Dataset ::
-- ==== Sys2Proof/Machine/FpuMove.lean ====
section
/-! DEFINITION. Loads, stores, moves, conditional moves and branches of the FPU (46_fpu_move_ls.md). -/

namespace Sys2Proof.Machine

/-! ## Formats in registers (10_state.md rule R52) -/

/-- ValueFPR for S and D. -/
def FpFormat.read (f : FpFormat) (s : State) (i : FprNum) : Dword :=
  match f with
  | .single => (s.fp i).lo.setWidth 64
  | .double => (s.fp i).toDword

/-- StoreFPR for S and D. -/
def FpFormat.store (f : FpFormat) (i : FprNum) (v : Dword) (s : State) : State :=
  match f with
  | .single => s.storeFprWord i (low v)
  | .double => s.writeFgrDouble i v

/-! ## Loads and stores (sections 2 and 3) -/

/-- LWC1 (rule R800). -/
def execLwc1 (base : RegNum) (ft : FprNum) (offset : BitVec 16) (s : State) : Result :=
  needFpu s <| loadFgrWord s (s.effAddr base offset) ft

/-- LDC1 (rule R801). -/
def execLdc1 (base : RegNum) (ft : FprNum) (offset : BitVec 16) (s : State) : Result :=
  needFpu s <| loadFgrDouble s (s.effAddr base offset) ft

/-- SWC1 (rule R802). -/
def execSwc1 (base : RegNum) (ft : FprNum) (offset : BitVec 16) (s : State) : Result :=
  needFpu s <| storeFgrWord s (s.effAddr base offset) ft

/-- SDC1 (rule R803). -/
def execSdc1 (base : RegNum) (ft : FprNum) (offset : BitVec 16) (s : State) : Result :=
  needFpu s <| storeFgrDouble s (s.effAddr base offset) ft

/-- The gates of an indexed access (rules R830, R833, R834), then `k` with its address. -/
def indexedGate (s : State) (base index : RegNum) (k : Dword → Result) : Result :=
  needFpu s <| needMips4 s <| needSameRegion s base (s.indexedAddr base index) <| k (s.indexedAddr base index)

/-- An address with its low three bits masked by 0 (rules R807, R810). -/
def maskLow3 (va : Dword) : Dword := va.extractLsb' 3 61 ++ 0#3

/-- LWXC1 (rule R805). -/
def execLwxc1 (base : RegNum) (index : RegNum) (fd : FprNum) (s : State) : Result :=
  indexedGate s base index fun va => loadFgrWord s va fd

/-- LDXC1 (rule R806). -/
def execLdxc1 (base : RegNum) (index : RegNum) (fd : FprNum) (s : State) : Result :=
  indexedGate s base index fun va => loadFgrDouble s va fd

/-- LUXC1 (rule R807). -/
def execLuxc1 (base : RegNum) (index : RegNum) (fd : FprNum) (s : State) : Result :=
  indexedGate s base index fun va => loadFgrDouble s (maskLow3 va) fd

/-- SWXC1 (rule R808). -/
def execSwxc1 (base : RegNum) (index : RegNum) (fs : FprNum) (s : State) : Result :=
  indexedGate s base index fun va => storeFgrWord s va fs

/-- SDXC1 (rule R809). -/
def execSdxc1 (base : RegNum) (index : RegNum) (fs : FprNum) (s : State) : Result :=
  indexedGate s base index fun va => storeFgrDouble s va fs

/-- SUXC1 (rule R810). -/
def execSuxc1 (base : RegNum) (index : RegNum) (fs : FprNum) (s : State) : Result :=
  indexedGate s base index fun va => storeFgrDouble s (maskLow3 va) fs

/-- PREFX: a no-operation after its gates (rule R811, log 36). -/
def execPrefx (_base : RegNum) (_index : RegNum) (_hint : BitVec 5) (s : State) : Result :=
  needFpu s <| needMips4 s <| .next s.advance

/-! ## Moves (section 4) -/

/-- MFC1 (rule R812). -/
def execMfc1 (rt : RegNum) (fs : FprNum) (s : State) : Result :=
  needFpu s <| .next (s.setReg rt (sext (s.readFgrWord fs))).advance

/-- MTC1 (rule R813). -/
def execMtc1 (rt : RegNum) (fs : FprNum) (s : State) : Result :=
  needFpu s <| .next (s.writeFgrWord fs (low (s.reg rt))).advance

/-- DMFC1 (rule R814); of an odd register with FR = 0 the data are undefined (item U20, log 34). -/
def execDmfc1 (rt : RegNum) (fs : FprNum) (s : State) : Result :=
  needFpu s <| need64 s <|
    if s.oddFp fs then .next ((s.setReg rt (s.free 0)).drew 1).advance
    else .next (s.setReg rt (s.readFgrDouble fs)).advance

/-- DMTC1 (rule R815). -/
def execDmtc1 (rt : RegNum) (fs : FprNum) (s : State) : Result :=
  needFpu s <| need64 s <|
    if s.oddFp fs then .refused .oddFpRegister else .next (s.writeFgrDouble fs (s.reg rt)).advance

/-- The control register that CFC1 reads, none for the reserved ones (10_state.md rules R53 to R58). -/
def State.fcr (s : State) (fs : FprNum) : Option Word :=
  if fs = 0 then some Config.fcr0Value
  else if fs = 25 then some s.fcr31.conditionWord
  else if fs = 26 then some s.fcr31.causeFlagWord
  else if fs = 28 then some s.fcr31.enableModeWord
  else if fs = 31 then some s.fcr31.toWord
  else none

/-- FCR31 after CTC1 writes one of its views, none for the other control registers. -/
def Fcr31.writeView (f : Fcr31) (fs : FprNum) (w : Word) : Option Fcr31 :=
  if fs = 25 then some (f.withCondition w)
  else if fs = 26 then some (f.withCauseFlag w)
  else if fs = 28 then some (f.withEnableMode w)
  else if fs = 31 then some (.ofWord w)
  else none

/-- CFC1 (rule R816); a reserved control register reads as a free value (item U21, log 35). -/
def execCfc1 (rt : RegNum) (fs : FprNum) (s : State) : Result :=
  needFpu s <|
    match s.fcr fs with
    | some w => .next (s.setReg rt (sext w)).advance
    | none => .next ((s.setReg rt (s.free 0)).drew 1).advance

/-- CTC1 (rule R817): the write precedes the exception; FCR0 is read only; the reserved control registers are
undefined (item U21, log 35). -/
def execCtc1 (rt : RegNum) (fs : FprNum) (s : State) : Result :=
  needFpu s <|
    match s.fcr31.writeView fs (low (s.reg rt)) with
    | some f => if f.traps then raise .floatingPoint (s.setFcr31 f) else .next (s.setFcr31 f).advance
    | none => if fs = 0 then .next s.advance else .refused .ctc1Reserved

/-! ## Branches (section 5) -/

/-- BC1F (rules R818, R819). -/
def execBc1f (cc : BitVec 3) (offset : BitVec 16) (s : State) : Result :=
  needFpu s <| needCc s cc <| branchOn s offset (!s.fpCondition cc) false

/-- BC1T (rules R818, R820). -/
def execBc1t (cc : BitVec 3) (offset : BitVec 16) (s : State) : Result :=
  needFpu s <| needCc s cc <| branchOn s offset (s.fpCondition cc) false

/-- BC1FL (rules R818, R821). -/
def execBc1fl (cc : BitVec 3) (offset : BitVec 16) (s : State) : Result :=
  needFpu s <| needCc s cc <| branchOn s offset (!s.fpCondition cc) true

/-- BC1TL (rules R818, R822). -/
def execBc1tl (cc : BitVec 3) (offset : BitVec 16) (s : State) : Result :=
  needFpu s <| needCc s cc <| branchOn s offset (s.fpCondition cc) true

/-! ## Conditional moves (section 6) -/

/-- MOVF (rule R823). -/
def execMovf (rs : RegNum) (cc : BitVec 3) (rd : RegNum) (s : State) : Result :=
  needFpu s <| needMips4 s <| if s.fpCondition cc then .next s.advance else writeReg s rd (s.reg rs)

/-- MOVT (rule R824). -/
def execMovt (rs : RegNum) (cc : BitVec 3) (rd : RegNum) (s : State) : Result :=
  needFpu s <| needMips4 s <| if s.fpCondition cc then writeReg s rd (s.reg rs) else .next s.advance

/-- A move of a floating-point register, or of `fd` to itself when the condition fails (rules R825, R826). -/
def fpMoveIf (f : FpFormat) (condition : Bool) (s : State) (fs fd : FprNum) : Result :=
  needEvenFp s [fs, fd] <| .next (f.store fd (f.read s (if condition then fs else fd)) s).advance

/-- MOV.S (rule R825). -/
def execFpMovS (fs : FprNum) (fd : FprNum) (s : State) : Result := needFpu s <| fpMoveIf .single true s fs fd

/-- MOV.D (rule R825). -/
def execFpMovD (fs : FprNum) (fd : FprNum) (s : State) : Result := needFpu s <| fpMoveIf .double true s fs fd

/-- MOVF.S (rule R826). -/
def execFpMovfS (cc : BitVec 3) (fs : FprNum) (fd : FprNum) (s : State) : Result :=
  needFpu s <| needMips4Fp s <| fpMoveIf .single (!s.fpCondition cc) s fs fd

/-- MOVF.D (rule R826). -/
def execFpMovfD (cc : BitVec 3) (fs : FprNum) (fd : FprNum) (s : State) : Result :=
  needFpu s <| needMips4Fp s <| fpMoveIf .double (!s.fpCondition cc) s fs fd

/-- MOVT.S (rule R827). -/
def execFpMovtS (cc : BitVec 3) (fs : FprNum) (fd : FprNum) (s : State) : Result :=
  needFpu s <| needMips4Fp s <| fpMoveIf .single (s.fpCondition cc) s fs fd

/-- MOVT.D (rule R827). -/
def execFpMovtD (cc : BitVec 3) (fs : FprNum) (fd : FprNum) (s : State) : Result :=
  needFpu s <| needMips4Fp s <| fpMoveIf .double (s.fpCondition cc) s fs fd

/-- MOVN.S (rule R828). -/
def execFpMovnS (rt : RegNum) (fs : FprNum) (fd : FprNum) (s : State) : Result :=
  needFpu s <| needMips4Fp s <| fpMoveIf .single (s.reg rt != 0) s fs fd

/-- MOVN.D (rule R828). -/
def execFpMovnD (rt : RegNum) (fs : FprNum) (fd : FprNum) (s : State) : Result :=
  needFpu s <| needMips4Fp s <| fpMoveIf .double (s.reg rt != 0) s fs fd

/-- MOVZ.S (rule R829). -/
def execFpMovzS (rt : RegNum) (fs : FprNum) (fd : FprNum) (s : State) : Result :=
  needFpu s <| needMips4Fp s <| fpMoveIf .single (s.reg rt == 0) s fs fd

/-- MOVZ.D (rule R829). -/
def execFpMovzD (rt : RegNum) (fs : FprNum) (fd : FprNum) (s : State) : Result :=
  needFpu s <| needMips4Fp s <| fpMoveIf .double (s.reg rt == 0) s fs fd

end Sys2Proof.Machine
end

Task requirements :: After locating the line holding "def execFpMovtD (cc" above, output exactly that line and every line after it through the line holding "fpMoveIf .single (s.reg rt != 0)". Include nothing else.

Solution to this task ::
def execFpMovtD (cc : BitVec 3) (fs : FprNum) (fd : FprNum) (s : State) : Result :=
  needFpu s <| needMips4Fp s <| fpMoveIf .double (s.fpCondition cc) s fs fd

/-- MOVN.S (rule R828). -/
def execFpMovnS (rt : RegNum) (fs : FprNum) (fd : FprNum) (s : State) : Result :=
  needFpu s <| needMips4Fp s <| fpMoveIf .single (s.reg rt != 0) s fs fd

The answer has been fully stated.